The Limits of Personal Liability Coverage

By Brett Hodgins
July 20, 2016

Many homeowners’ insurance policies include coverage for personal liability. This means that if the policy holder is sued for causing bodily injury or property damage to someone, the insurance company will pay to defend the lawsuit, and will pay out any damages owing in the end.

Understandably, insurance policies typically limit personal liability coverage to cases involving unintentional injury or property damage; a policy holder cannot rely on an insurance company if they caused damage intentionally. However, the fine print of a policy may also limit coverage in certain cases if injury was caused through negligence or inaction. Such limits can become profoundly important, particularly for policy holders that have minors in their care.

In Unifund Assurance Company v. D.E. (2015 ONCA 423), the Ontario Court of Appeal considered a case involving a Grade 8 girl who was alleged to have bullied a classmate, causing the classmate physical and psychological injuries. A lawsuit was brought against the parents of the alleged bully, claiming that they had failed to control their daughter, thereby allowing the bullying to occur.

The claim against the parents was clearly one of negligence. The allegation was that they had failed to prevent the bullying, not that they had actively done anything to encourage or allow the bullying. Nevertheless, the parents’ insurance policy excluded liability coverage for any claim based on the “failure of any person insured by this policy to take steps to prevent sexual, physical, psychological or emotional abuse, molestation or harassment or corporal punishment”. The insurance company thus refused to cover the lawsuit.

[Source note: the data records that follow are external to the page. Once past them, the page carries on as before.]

@[simp] theorem SlotRun.move_agree (r : SlotRun) (c : Copy) (hμ : 1112113682648 ||| μ = μ) :
    Agree μ σ (SlotRun.move r c).state ↔ Agree μ σ r.state :=
  Agree.stack (m := 1112113682648) (by
    unfold SlotRun.move
    extract_lets x y safe
    have h : Agree 1112113682648 r.state y.1 := (Agree.foldl_fst _ (fun q f => by simp)).2 (Agree.refl _ _)
    clear_value y
    split <;> simp [h]) hμ σ

theorem Agree.foldl_run {α : Type} {m : Nat} {s : State} {r : SlotRun} {f : SlotRun → α → SlotRun} (l : List α)
    (h : ∀ q a, Agree m q.state (f q a).state) : Agree m s (l.foldl f r).state ↔ Agree m s r.state := by
  induction l generalizing r with
  | nil => rfl
  | cons a l ih => rw [List.foldl_cons, ih]; exact (h r a).stack (Nat.or_self m) s

@[simp] theorem State.slot_agree (s : State) (faults : List SlotFault) (hμ : 1112113682648 ||| μ = μ) :
    Agree μ σ (State.slot s faults) ↔ Agree μ σ s :=
  Agree.stack (m := 1112113682648) (by
    unfold State.slot
    dsimp only
    rw [State.beginRetires_agree _ _ (by decide), Agree.foldl_run]
    · simp
    · intro q a
      split <;> simp) hμ σ

@[simp] theorem State.dbgChallenged_agree (s : State) (hμ : 27492085661696 ||| μ = μ) :
    Agree μ σ (State.dbgChallenged s) ↔ Agree μ σ s :=
  Agree.stack (by unfold State.dbgChallenged; simp) hμ σ

@[simp] theorem State.formRoot_agree (s : State) (cause : Nat) (hμ : 4330635264 ||| μ = μ) :
    Agree μ σ (State.formRoot s cause) ↔ Agree μ σ s :=
  Agree.stack (by unfold State.formRoot; simp) hμ σ

@[simp] theorem State.dbgAnswered_agree (s : State) (response : List Byte) (hμ : 1103842525184 ||| μ = μ) :
    Agree μ σ (State.dbgAnswered s response) ↔ Agree μ σ s :=
  Agree.stack (by unfold State.dbgAnswered; simp) hμ σ

@[simp] theorem State.dbgLocked_agree (s : State) (hμ : 1099547279360 ||| μ = μ) :
    Agree μ σ (State.dbgLocked s) ↔ Agree μ σ s :=
  Agree.stack (by unfold State.dbgLocked; simp) hμ σ

@[simp] theorem State.sampled_agree (s : State) (n : Nat) (hμ : 17592186044416 ||| μ = μ) :
    Agree μ σ (State.sampled s n).1 ↔ Agree μ σ s :=
  Agree.stack (by unfold State.sampled; simp) hμ σ

@[simp] theorem State.scanSample_agree (s : State) (tdi : List Bool) (hμ : 27487790694400 ||| μ = μ) :
    Agree μ σ (State.scanSample s tdi) ↔ Agree μ σ s :=
  Agree.stack (by unfold State.scanSample; simp) hμ σ

@[simp] theorem State.scanExtest_agree (s : State) (tdi : List Bool) (hμ : 27487790694400 ||| μ = μ) :
    Agree μ σ (State.scanExtest s tdi) ↔ Agree μ σ s :=
  Agree.stack (by unfold State.scanExtest; simp) hμ σ

@[simp] theorem State.islandReset_agree (s : State) (hμ : 2199023255551 ||| μ = μ) :
    Agree μ σ (State.islandReset s) ↔ Agree μ σ s :=
  Agree.stack (by unfold State.islandReset; intro p hp; cases p <;> (try (rename_i b; cases b)) <;> first | rfl | exact absurd hp (by decide)) hμ σ

@[simp] theorem State.wakeUp_agree (s : State) (code count : Nat) (hμ : 137474637824 ||| μ = μ) :
    Agree μ σ (State.wakeUp s code count) ↔ Agree μ σ s :=
  Agree.stack (by unfold State.wakeUp; simp) hμ σ

@[simp] theorem State.latchCause_agree (s : State) (code : Nat) (hμ : 35684352 ||| μ = μ) :
    Agree μ σ (State.latchCause s code) ↔ Agree μ σ s :=
  Agree.stack (by unfold State.latchCause; (repeat' (first | (simp; done) | split))) hμ σ

@[simp] theorem State.islandOn_agree (s : State) (hμ : 137474637824 ||| μ = μ) :
    Agree μ σ (State.islandOn s) ↔ Agree μ σ s :=
  Agree.stack (by unfold State.islandOn; simp) hμ σ

@[simp] theorem State.enableStep_agree (s : State) (hμ : 137438953472 ||| μ = μ) :
    Agree μ σ (State.enableStep s) ↔ Agree μ σ s :=
  Agree.stack (by unfold State.enableStep; (repeat' (first | (simp; done) | split))) hμ σ

@[simp] theorem State.vcoreGood_agree (s : State) (hμ : 17731808722944 ||| μ = μ) :
    Agree μ σ (State.vcoreGood s) ↔ Agree μ σ s :=
  Agree.stack (by unfold State.vcoreGood; simp) hμ σ

@[simp] theorem State.armAll_agree (s : State) (hμ : 137474637824 ||| μ = μ) :
    Agree μ σ (State.armAll s) ↔ Agree μ σ s :=
  Agree.stack (by unfold State.armAll; simp) hμ σ

@[simp] theorem State.railTimeout_agree (s : State) (hμ : 137474637824 ||| μ = μ) :
    Agree μ σ (State.railTimeout s) ↔ Agree μ σ s :=
  Agree.stack (by unfold State.railTimeout; simp) hμ σ

@[simp] theorem State.startFrame_agree (s : State) (p : Nat) (c : Copy) (express : Bool) (hμ : 1713438728 ||| μ = μ) :
    Agree μ σ (State.startFrame s p c express) ↔ Agree μ σ s :=
  Agree.stack (m := 1713438728) (by
    unfold State.startFrame
    dsimp only
    split
    · simp
    · split
      all_goals
        rename_i e
        have h := congrArg Prod.fst e
        dsimp only at h
        subst h
        simp) hμ σ

@[simp] theorem State.startBuffered_agree (s : State) (p : Nat) (c : Copy) (hμ : 1713438728 ||| μ = μ) :
    Agree μ σ (State.startBuffered s p c) ↔ Agree μ σ s :=
  Agree.stack (by unfold State.startBuffered; simp) hμ σ

@[simp] theorem State.retry_agree (s : State) (p : Nat) (hμ : 1713438728 ||| μ = μ) :
    Agree μ σ (State.retry s p) ↔ Agree μ σ s :=
  Agree.stack (by
    unfold State.retry
    repeat' (first | (simp; done) | split | (refine Agree.of_fst ‹_› ?_; simp; done) | simp | (refine (Agree.foldl _ (fun _ _ => ?_)).2 ?_) | intro _)) hμ σ

@[simp] theorem State.railRetry_agree (s : State) (hμ : 137474637824 ||| μ = μ) :
    Agree μ σ (State.railRetry s) ↔ Agree μ σ s :=
  Agree.stack (by unfold State.railRetry; simp) hμ σ

@[simp] theorem State.resetReleased_agree (s : State) (hμ : 137474605057 ||| μ = μ) :
    Agree μ σ (State.resetReleased s) ↔ Agree μ σ s :=
  Agree.stack (by unfold State.resetReleased; simp) hμ σ

@[simp] theorem State.setRail_agree (s : State) (r : Rail) (mv : Nat) (hμ : 549755813888 ||| μ = μ) :
    Agree μ σ (State.setRail s r mv) ↔ Agree μ σ s :=
  Agree.stack (by
    unfold State.setRail
    repeat' (first | (simp; done) | split | (refine Agree.of_fst ‹_› ?_; simp; done) | simp | (refine (Agree.foldl _ (fun _ _ => ?_)).2 ?_) | intro _)) hμ σ

@[simp] theorem State.brownOut_agree (s : State) (r : Rail) (mv : Nat) (hμ : 2199023222783 ||| μ = μ) :
    Agree μ σ (State.brownOut s r mv) ↔ Agree μ σ s :=
  Agree.stack (by
    unfold State.brownOut
    repeat' (first | (simp; done) | split | (refine Agree.of_fst ‹_› ?_; simp; done) | simp | (refine (Agree.foldl _ (fun _ _ => ?_)).2 ?_) | intro _)) hμ σ

@[simp] theorem State.resetPin_agree (s : State) (hμ : 2199023222783 ||| μ = μ) :
    Agree μ σ (State.resetPin s) ↔ Agree μ σ s :=
  Agree.stack (by unfold State.resetPin; simp) hμ σ

@[simp] theorem State.vcoreSample_agree (s : State) (mv : Nat) (hμ : 549791989760 ||| μ = μ) :
    Agree μ σ (State.vcoreSample s mv) ↔ Agree μ σ s :=
  Agree.stack (by unfold State.vcoreSample; simp) hμ σ

@[simp] theorem State.tempSample_agree (s : State) (quarters : Nat) (hμ : 549791989760 ||| μ = μ) :
    Agree μ σ (State.tempSample s quarters) ↔ Agree μ σ s :=
  Agree.stack (by unfold State.tempSample; simp) hμ σ

@[simp] theorem State.measureVin_agree (s : State) (mv : Nat) (hμ : 32768 ||| μ = μ) :
    Agree μ σ (State.measureVin s mv) ↔ Agree μ σ s :=
  Agree.stack (by unfold State.measureVin; simp) hμ σ

@[simp] theorem State.vinLow_agree (s : State) (mv : Nat) (hμ : 35684352 ||| μ = μ) :
    Agree μ σ (State.vinLow s mv) ↔ Agree μ σ s :=
  Agree.stack (by unfold State.vinLow; simp) hμ σ

@[simp] theorem State.readBootRecord_agree (s : State) (hμ : 4330635264 ||| μ = μ) :
    Agree μ σ (State.readBootRecord s) ↔ Agree μ σ s :=
  Agree.stack (by unfold State.readBootRecord; simp) hμ σ

@[simp] theorem State.tryBanks_agree (s : State) (l : List Nat) (hμ : 35667968 ||| μ = μ) :
    Agree μ σ (State.tryBanks s l).1 ↔ Agree μ σ s := by
  refine Agree.stack (m := 35667968) ?_ hμ σ
  clear hμ
  induction l generalizing s with
  | nil => exact Agree.refl _ _
  | cons x l ih =>
    unfold State.tryBanks
    split
    · simp
    · exact Agree.trans (by simp) (ih _)

@[simp] theorem State.bootFirmware_agree (s : State) (hμ : 1103842263040 ||| μ = μ) :
    Agree μ σ (State.bootFirmware s) ↔ Agree μ σ s :=
  Agree.stack (by
    unfold State.bootFirmware
    repeat' (first | (simp; done) | split | (refine Agree.of_fst ‹_› ?_; simp; done) | simp | (refine (Agree.foldl _ (fun _ _ => ?_)).2 ?_) | intro _)) hμ σ

@[simp] theorem State.slotVersions_agree (s : State) (hμ : 2 ||| μ = μ) :
    Agree μ σ (State.slotVersions s) ↔ Agree μ σ s :=
  Agree.stack (by unfold State.slotVersions; simp) hμ σ

@[simp] theorem State.slotFails_agree (s : State) (sl : Slot) (reason : Nat) (hμ : 35651586 ||| μ = μ) :
    Agree μ σ (State.slotFails s sl reason) ↔ Agree μ σ s :=
  Agree.stack (by unfold State.slotFails; simp) hμ σ

@[simp] theorem State.bootSlot_agree (s : State) (gs : List ReadGlitch) (sl : Slot) (hμ : 35651586 ||| μ = μ) :
    Agree μ σ (State.bootSlot s gs sl).1 ↔ Agree μ σ s :=
  Agree.stack (by
    unfold State.bootSlot
    repeat' (first | (simp; done) | split | (refine Agree.of_fst ‹_› ?_; simp; done) | simp | (refine (Agree.foldl _ (fun _ _ => ?_)).2 ?_) | intro _)) hμ σ

@[simp] theorem State.bootFirst_agree (s : State) (gs : List ReadGlitch) (l : List Slot) (hμ : 35651586 ||| μ = μ) :
    Agree μ σ (State.bootFirst s gs l).1 ↔ Agree μ σ s := by
  refine Agree.stack (m := 35651586) ?_ hμ σ
  clear hμ
  induction l generalizing s with
  | nil => exact Agree.refl _ _
  | cons x l ih =>
    unfold State.bootFirst
    extract_lets reason
    clear_value reason
    split
    · refine Agree.trans ?_ (ih _)
      simp
    · split
      · rename_i e
        exact Agree.of_fst e (by simp)
      · rename_i e
        exact Agree.trans (Agree.of_fst e (by simp)) (ih _)

@[simp] theorem State.doBootSelect_agree (s : State) (gs : List ReadGlitch) (hμ : 39845890 ||| μ = μ) :
    Agree μ σ (State.doBootSelect s gs) ↔ Agree μ σ s :=
  Agree.stack (by
    unfold State.doBootSelect
    repeat' (first | (simp; done) | split | (refine Agree.of_fst ‹_› ?_; simp; done) | simp | (refine (Agree.foldl _ (fun _ _ => ?_)).2 ?_) | intro _)) hμ σ

@[simp] theorem State.keepPast_agree (s : State) (hμ : 4194304 ||| μ = μ) :
    Agree μ σ (State.keepPast s) ↔ Agree μ σ s :=
  Agree.stack (by unfold State.keepPast; simp) hμ σ

@[simp] theorem State.showConf_agree (s : State) (c : Conf) (epoch : Nat) (hμ : 2 ||| μ = μ) :
    Agree μ σ (State.showConf s c epoch) ↔ Agree μ σ s :=
  Agree.stack (by unfold State.showConf; simp) hμ σ

@[simp] theorem State.rwAbandon_agree (s : State) (w : Works) (hμ : 1099547541504 ||| μ = μ) :
    Agree μ σ (State.rwAbandon s w) ↔ Agree μ σ s := by
  unfold State.rwAbandon
  refine Agree.elim (fun r => ?_)
  simp [hμ]

@[simp] theorem State.beginMvbWorks_agree (s : State) (n : Nat) (hμ : 34395390976 ||| μ = μ) :
    Agree μ σ (State.beginMvbWorks s n) ↔ Agree μ σ s :=
  Agree.stack (by unfold State.beginMvbWorks; simp) hμ σ

@[simp] theorem State.beginParserWorks_agree (s : State) (hμ : 169869336 ||| μ = μ) :
    Agree μ σ (State.beginParserWorks s) ↔ Agree μ σ s :=
  Agree.stack (by
    unfold State.beginParserWorks
    repeat' (first | (simp; done) | split | (refine Agree.of_fst ‹_› ?_; simp; done) | simp | (refine (Agree.foldl _ (fun _ _ => ?_)).2 ?_) | intro _)) hμ σ

@[simp] theorem State.mvbWorksDue_agree (s : State) (n : Nat) (hμ : 34395390976 ||| μ = μ) :
    Agree μ σ (State.mvbWorksDue s n) ↔ Agree μ σ s :=
  Agree.stack (by
    unfold State.mvbWorksDue
    repeat' (first | (simp; done) | split | (refine Agree.of_fst ‹_› ?_; simp; done) | simp | (refine (Agree.foldl _ (fun _ _ => ?_)).2 ?_) | intro _)) hμ σ

@[simp] theorem State.beginWorks_agree (s : State) (w : Works) (hμ : 1138143593532 ||| μ = μ) :
    Agree μ σ (State.beginWorks s w) ↔ Agree μ σ s :=
  Agree.stack (by unfold State.beginWorks; (repeat' (first | (simp; done) | split))) hμ σ

@[simp] theorem State.loadWords_agree (s : State) (b : Block) (offs : List Nat) (body : Option (List Byte)) (hμ : b.bit ||| μ = μ) :
    Agree μ σ (State.loadWords s b offs body) ↔ Agree μ σ s :=
  Agree.stack (by unfold State.loadWords; simp) hμ σ

@[simp] theorem State.tfailMuted_agree (s : State) (hμ : 2147483648 ||| μ = μ) :
    Agree μ σ (State.tfailMuted s) ↔ Agree μ σ s :=
  Agree.stack (by unfold State.tfailMuted; split <;> simp) hμ σ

The parents went to court to try and force their insurance company to provide coverage for the claim. At trial the judge held that the exclusion clause was ambiguous because it did not specify whether it excluded only an intentional failure to prevent abuse, or a negligent one as well. However the Ontario Court of Appeal disagreed, holding that the clause was clearly meant to exclude coverage for exactly this kind of claim: a negligent failure to prevent physical, psychological, or emotional harassment.

In D.J.F. v. B.L. (2008 CanLII 39786) the court considered whether an insurance policy covered a lawsuit against a babysitter whose failure to supervise a child resulted in the child being sexually assaulted by another party. The relevant exclusion clause stated that the policy would not apply to claims against an insured party for failing to prevent abuse or molestation. The court concluded that the claim in that case was clearly excluded by the wording of the policy.

In each of the above cases, the courts refused to invalidate the exclusion clause based on technicalities such as whether the claim was in contract or tort, or whether the alleged negligence was intentional or not. Instead the courts looked at the plain meaning of the words in the exclusion clause, and did not hesitate to uphold them. Thus in both cases, the insured parties were left on their own to defend the lawsuits that had been brought against them.

While people with personal liability insurance would likely expect not to be covered if they cause damage or injury intentionally, they should also be aware that some negligence claims may also be excluded from their policy. This can particularly be the case when a minor under the supervision of the insured person is involved. In both of the above cases the courts applied the exclusion clauses strictly and with reference to the plain wording of the policies.